3) For experimental groups 1-5, LPS was injected intratumorally at 0, 50. mu.g/ml, 100. mu.g/ml, 500. mu.g/ml, 1000. mu.g/ml and the same dose of 10⁹Coxsachievirus CVB3-A from PFU (plaque forming Unit). The injection time is once every other day, the change of the tumor is observed on different days, and the size of the tumor is measured.

As can be seen from Table 1, the tumor volumes of the Coxsachievirus CVB3-A virus used with LPS at different concentrations were all smaller than that of the test group 1 (without LPS), and furthermore, the tumor volumes tended to decrease when the LPS was 50. mu.g/ml, 100. mu.g/ml, 500. mu.g/ml and 1000. mu.g/ml, respectively, with the most significant effect when the LPS was 500. mu.g/ml. It can be seen that for cost and efficiency reasons, the oncolytic potency of Coxsachievirus CVB3-A is the best and can be enhanced by 20% when the LPS is used at 500. mu.g/ml.

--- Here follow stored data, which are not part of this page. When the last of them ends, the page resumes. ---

-- ==== Sys2Proof/Laws/KeepsCore.lean ====
section
/-! SUPPORT. Every definition of the register store, the shared operations and the cores of the watchdog, lane and timebase blocks that changes the state keeps what `State.Keeps` says, one law each. -/

set_option linter.unusedTactic false
set_option linter.unreachableTactic false

namespace Sys2Proof.Machine

/-! ### Machine/Store.lean -/

theorem State.wr_keeps {z s : State} {b : Nat} {r : Row} {v i : Nat} (hk : z.Keeps s) : z.Keeps (s.wr b r v i) :=
  hk.setRegs Sparse.wf_put

theorem State.wrS_keeps {z s : State} {b : Nat} {r : Row} {v : Int} {i : Nat} (hk : z.Keeps s) :
    z.Keeps (State.wrS s b r v i) := by
  unfold State.wrS
  repeat' (first
    | with_reducible assumption | with_reducible exact State.Keeps.refl _ | with_reducible apply State.wr_keeps)

theorem State.wrB_keeps {z s : State} {b : Nat} {r : Row} {v : Bool} {i : Nat} (hk : z.Keeps s) :
    z.Keeps (State.wrB s b r v i) := by
  unfold State.wrB
  repeat' (first
    | with_reducible assumption | with_reducible exact State.Keeps.refl _ | with_reducible apply State.wr_keeps)

theorem State.bump_keeps {z s : State} {b : Nat} {r : Row} {i : Nat} {n : Nat} (hk : z.Keeps s) :
    z.Keeps (State.bump s b r i n) := by
  unfold State.bump
  repeat' (first
    | with_reducible assumption | with_reducible exact State.Keeps.refl _ | with_reducible apply State.wr_keeps
    | with_reducible apply State.Keeps.ite | split)

theorem State.bumpSat_keeps {z s : State} {b : Nat} {r : Row} {i : Nat} {n : Nat} (hk : z.Keeps s) :
    z.Keeps (State.bumpSat s b r i n) := by
  unfold State.bumpSat
  repeat' (first
    | with_reducible assumption | with_reducible exact State.Keeps.refl _ | with_reducible apply State.wr_keeps)

theorem State.emit_keeps {z s : State} {o : Output} (hk : z.Keeps s) : z.Keeps (s.emit o) := by
  unfold State.emit State.outBefore
  split
  · exact hk.setOut ((List.suffix_cons _ _).trans (List.suffix_cons _ _))
  · exact hk.setOut (List.suffix_cons _ _)

theorem State.drawNat_keeps {z s : State} (hk : z.Keeps s) : z.Keeps s.drawNat.2 := hk.setDraws (Nat.le_succ _)

theorem State.drawBool_keeps {z s : State} (hk : z.Keeps s) : z.Keeps s.drawBool.2 := hk.setDraws (Nat.le_succ _)

theorem State.drawRound_keeps {z s : State} {n d : Int} (hk : z.Keeps s) : z.Keeps (State.drawRound s n d).2 := by
  unfold State.drawRound
  repeat' (first
    | with_reducible assumption | with_reducible exact State.Keeps.refl _ | with_reducible apply State.drawBool_keeps
    | with_reducible apply State.Keeps.ite | split | dsimp only)

theorem State.setPlate_keeps {z s : State} {p : Nat} {v : PlateInt} (hk : z.Keeps s) :
    z.Keeps (State.setPlate s p v) := by
  unfold State.setPlate
  repeat' (first
    | with_reducible assumption | with_reducible exact State.Keeps.refl _
    | fail_if_no_progress (first
        | refine State.Keeps.upd ?_ rfl (fun c => { c with })
        | refine State.Keeps.upd ?_ rfl (by
          intro c; cases c; constructor <;> repeat' first
            | assumption | exact Sparse.wf_put (by assumption) | exact Sparse.wf_ins (by assumption)
            | exact Sparse.wf_del (by assumption) | exact Sparse.wf_filter (by assumption) | rfl
            | (dsimp only; split) | split)))

theorem State.setGraver_keeps {z s : State} {p g : Nat} {v : Graver} (hk : z.Keeps s) :
    z.Keeps (State.setGraver s p g v) := by
  unfold State.setGraver
  repeat' (first
    | with_reducible assumption | with_reducible exact State.Keeps.refl _
    | fail_if_no_progress (first
        | refine State.Keeps.upd ?_ rfl (fun c => { c with })
        | refine State.Keeps.upd ?_ rfl (by
          intro c; cases c; constructor <;> repeat' first
            | assumption | exact Sparse.wf_put (by assumption) | exact Sparse.wf_ins (by assumption)
            | exact Sparse.wf_del (by assumption) | exact Sparse.wf_filter (by assumption) | rfl
            | (dsimp only; split) | split)))

theorem State.setRing_keeps {z s : State} {t : Nat} {v : DmaTen} (hk : z.Keeps s) :
    z.Keeps (State.setRing s t v) := by
  unfold State.setRing
  repeat' (first
    | with_reducible assumption | with_reducible exact State.Keeps.refl _
    | fail_if_no_progress (first
        | refine State.Keeps.upd ?_ rfl (fun c => { c with })
        | refine State.Keeps.upd ?_ rfl (by
          intro c; cases c; constructor <;> repeat' first
            | assumption | exact Sparse.wf_put (by assumption) | exact Sparse.wf_ins (by assumption)
            | exact Sparse.wf_del (by assumption) | exact Sparse.wf_filter (by assumption) | rfl
            | (dsimp only; split) | split)))

theorem State.setVector_keeps {z s : State} {fn vec : Nat} {e : MsixEntry} (hk : z.Keeps s) :
    z.Keeps (State.setVector s fn vec e) := by
  unfold State.setVector
  repeat' (first
    | with_reducible assumption | with_reducible exact State.Keeps.refl _
    | fail_if_no_progress (first
        | refine State.Keeps.upd ?_ rfl (fun c => { c with })
        | refine State.Keeps.upd ?_ rfl (by
          intro c; cases c; constructor <;> repeat' first
            | assumption | exact Sparse.wf_put (by assumption) | exact Sparse.wf_ins (by assumption)
            | exact Sparse.wf_del (by assumption) | exact Sparse.wf_filter (by assumption) | rfl
            | (dsimp only; split) | split)))

/-! ### Machine/Flags.lean -/

theorem State.sendMsix_keeps {z s : State} {fn vec : Nat} (hk : z.Keeps s) : z.Keeps (State.sendMsix s fn vec) := by
  unfold State.sendMsix
  repeat' (first
    | with_reducible assumption | with_reducible exact State.Keeps.refl _ | with_reducible apply State.emit_keeps
    | with_reducible apply State.setVector_keeps | with_reducible apply State.Keeps.ite | split)

theorem State.assertIrq_keeps {z s : State} {b : Nat} (hk : z.Keeps s) : z.Keeps (State.assertIrq s b) := by
  unfold State.assertIrq
  repeat' (first
    | with_reducible assumption | with_reducible exact State.Keeps.refl _ | with_reducible apply State.sendMsix_keeps
    | split)

theorem State.raise_keeps {z s : State} {b i : Nat} (hk : z.Keeps s) : z.Keeps (State.raise s b i) := by
  unfold State.raise
  repeat' (first
    | with_reducible assumption | with_reducible exact State.Keeps.refl _ | with_reducible apply State.wr_keeps
    | with_reducible apply State.assertIrq_keeps | with_reducible apply State.Keeps.ite | split | dsimp only)

theorem State.enableEvents_keeps {z s : State} {b v : Nat} (hk : z.Keeps s) : z.Keeps (State.enableEvents s b v) := by
  unfold State.enableEvents
  repeat' (first
    | with_reducible assumption | with_reducible exact State.Keeps.refl _ | with_reducible apply State.wr_keeps
    | with_reducible apply State.assertIrq_keeps | with_reducible apply forUpTo_keeps
    | with_reducible apply State.Keeps.ite | (intro _ _ _) | (intro _ _) | split | dsimp only)

theorem State.clearEvents_keeps {z s : State} {b v : Nat} (hk : z.Keeps s) : z.Keeps (State.clearEvents s b v) := by
  unfold State.clearEvents
  repeat' (first
    | with_reducible assumption | with_reducible exact State.Keeps.refl _ | with_reducible apply State.wr_keeps)

/-! ### Machine/Aer.lean -/

theorem State.setAer_keeps {z s : State} {fn : Nat} {a : Aer} (hk : z.Keeps s) : z.Keeps (State.setAer s fn a) := by
  unfold State.setAer
  repeat' (first
    | with_reducible assumption | with_reducible exact State.Keeps.refl _
    | fail_if_no_progress (first
        | refine State.Keeps.upd ?_ rfl (fun c => { c with })
        | refine State.Keeps.upd ?_ rfl (by
          intro c; cases c; constructor <;> repeat' first
            | assumption | exact Sparse.wf_put (by assumption) | exact Sparse.wf_ins (by assumption)
            | exact Sparse.wf_del (by assumption) | exact Sparse.wf_filter (by assumption) | rfl
            | (dsimp only; split) | split)))

theorem State.sendErr_keeps {z s : State} {fn : Nat} {e : AerError} {sev : Nat} (hk : z.Keeps s) :
    z.Keeps (State.sendErr s fn e sev) := by
  unfold State.sendErr
  repeat' (first
    | with_reducible assumption | with_reducible exact State.Keeps.refl _ | with_reducible apply State.emit_keeps
    | with_reducible apply State.Keeps.ite | split | dsimp only)

theorem State.logUnc_keeps {z s : State} {fn : Nat} {e : AerError} (hk : z.Keeps s) :
    z.Keeps (State.logUnc s fn e) := by
  unfold State.logUnc
  repeat' (first
    | with_reducible assumption | with_reducible exact State.Keeps.refl _ | with_reducible apply State.drawNat_keeps
    | with_reducible apply State.setAer_keeps | with_reducible apply State.Keeps.ite | split | dsimp only)

theorem State.noteDevSta_keeps {z s : State} {fn : Nat} {e : AerError} {sev : Nat} (hk : z.Keeps s) :
    z.Keeps (State.noteDevSta s fn e sev) := by
  unfold State.noteDevSta
  repeat' (first
    | with_reducible assumption | with_reducible exact State.Keeps.refl _ | with_reducible apply State.setAer_keeps
    | with_reducible apply State.Keeps.ite | split | dsimp only)

theorem State.reportErr_keeps {z s : State} {fn : Nat} {e : AerError} {advisory : Bool} (hk : z.Keeps s) :
    z.Keeps (State.reportErr s fn e advisory) := by
  unfold State.reportErr
  repeat' (first
    | with_reducible assumption | with_reducible exact State.Keeps.refl _ | with_reducible apply State.setAer_keeps
    | with_reducible apply State.sendErr_keeps | with_reducible apply State.logUnc_keeps
    | with_reducible apply State.noteDevSta_keeps | with_reducible apply State.Keeps.ite | split | dsimp only)

theorem State.logAer_keeps {z s : State} {fn : Nat} {e : AerError} {np : Bool} (hk : z.Keeps s) :
    z.Keeps (State.logAer s fn e np) := by
  unfold State.logAer
  repeat' (first
    | with_reducible assumption | with_reducible exact State.Keeps.refl _
    | with_reducible apply State.reportErr_keeps | with_reducible apply State.Keeps.ite
    | fail_if_no_progress (first
        | refine State.Keeps.upd ?_ rfl (fun c => { c with })
        | refine State.Keeps.upd ?_ rfl (by
          intro c; cases c; constructor <;> repeat' first
            | assumption | exact Sparse.wf_put (by assumption) | exact Sparse.wf_ins (by assumption)
            | exact Sparse.wf_del (by assumption) | exact Sparse.wf_filter (by assumption) | rfl
            | (dsimp only; split) | split))
    | split | dsimp only)

/-! ### Machine/Ops.lean -/

theorem State.setPlateOp_keeps {z s : State} {p op : Nat} (hk : z.Keeps s) : z.Keeps (State.setPlateOp s p op) := by
  unfold State.setPlateOp
  repeat' (first
    | with_reducible assumption | with_reducible exact State.Keeps.refl _ | with_reducible apply State.wr_keeps
    | with_reducible apply State.raise_keeps | with_reducible apply State.Keeps.ite | split)

theorem State.setOp_keeps {z s : State} {b op : Nat} (hk : z.Keeps s) : z.Keeps (State.setOp s b op) := by
  unfold State.setOp
  repeat' (first
    | with_reducible assumption | with_reducible exact State.Keeps.refl _ | with_reducible apply State.wr_keeps)

theorem State.acquire_keeps {z s : State} {b m : Nat} (hk : z.Keeps s) : z.Keeps (State.acquire s b m) := by
  unfold State.acquire
  repeat' (first
    | with_reducible assumption | with_reducible exact State.Keeps.refl _ | with_reducible apply State.wr_keeps
    | fail_if_no_progress (first
        | refine State.Keeps.upd ?_ rfl (fun c => { c with })
        | refine State.Keeps.upd ?_ rfl (by
          intro c; cases c; constructor <;> repeat' first
            | assumption | exact Sparse.wf_put (by assumption) | exact Sparse.wf_ins (by assumption)
            | exact Sparse.wf_del (by assumption) | exact Sparse.wf_filter (by assumption) | rfl
            | (dsimp only; split) | split)))

theorem State.resetLcSequence_keeps {z s : State} (hk : z.Keeps s) : z.Keeps (State.resetLcSequence s) := by
  unfold State.resetLcSequence
  repeat' (first
    | with_reducible assumption | with_reducible exact State.Keeps.refl _ | with_reducible apply State.wr_keeps
    | fail_if_no_progress (first
        | refine State.Keeps.upd ?_ rfl (fun c => { c with })
        | refine State.Keeps.upd ?_ rfl (by
          intro c; cases c; constructor <;> repeat' first
            | assumption | exact Sparse.wf_put (by assumption) | exact Sparse.wf_ins (by assumption)
            | exact Sparse.wf_del (by assumption) | exact Sparse.wf_filter (by assumption) | rfl
            | (dsimp only; split) | split)))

The invention is not limited solely to that described in the specification and the embodiments, and additional advantages and modifications will readily occur to those skilled in the art, and it is not intended to be limited to the specific details, representative embodiments and illustrative examples set forth herein, without departing from the spirit and scope of the general concept as defined by the appended claims and their equivalents.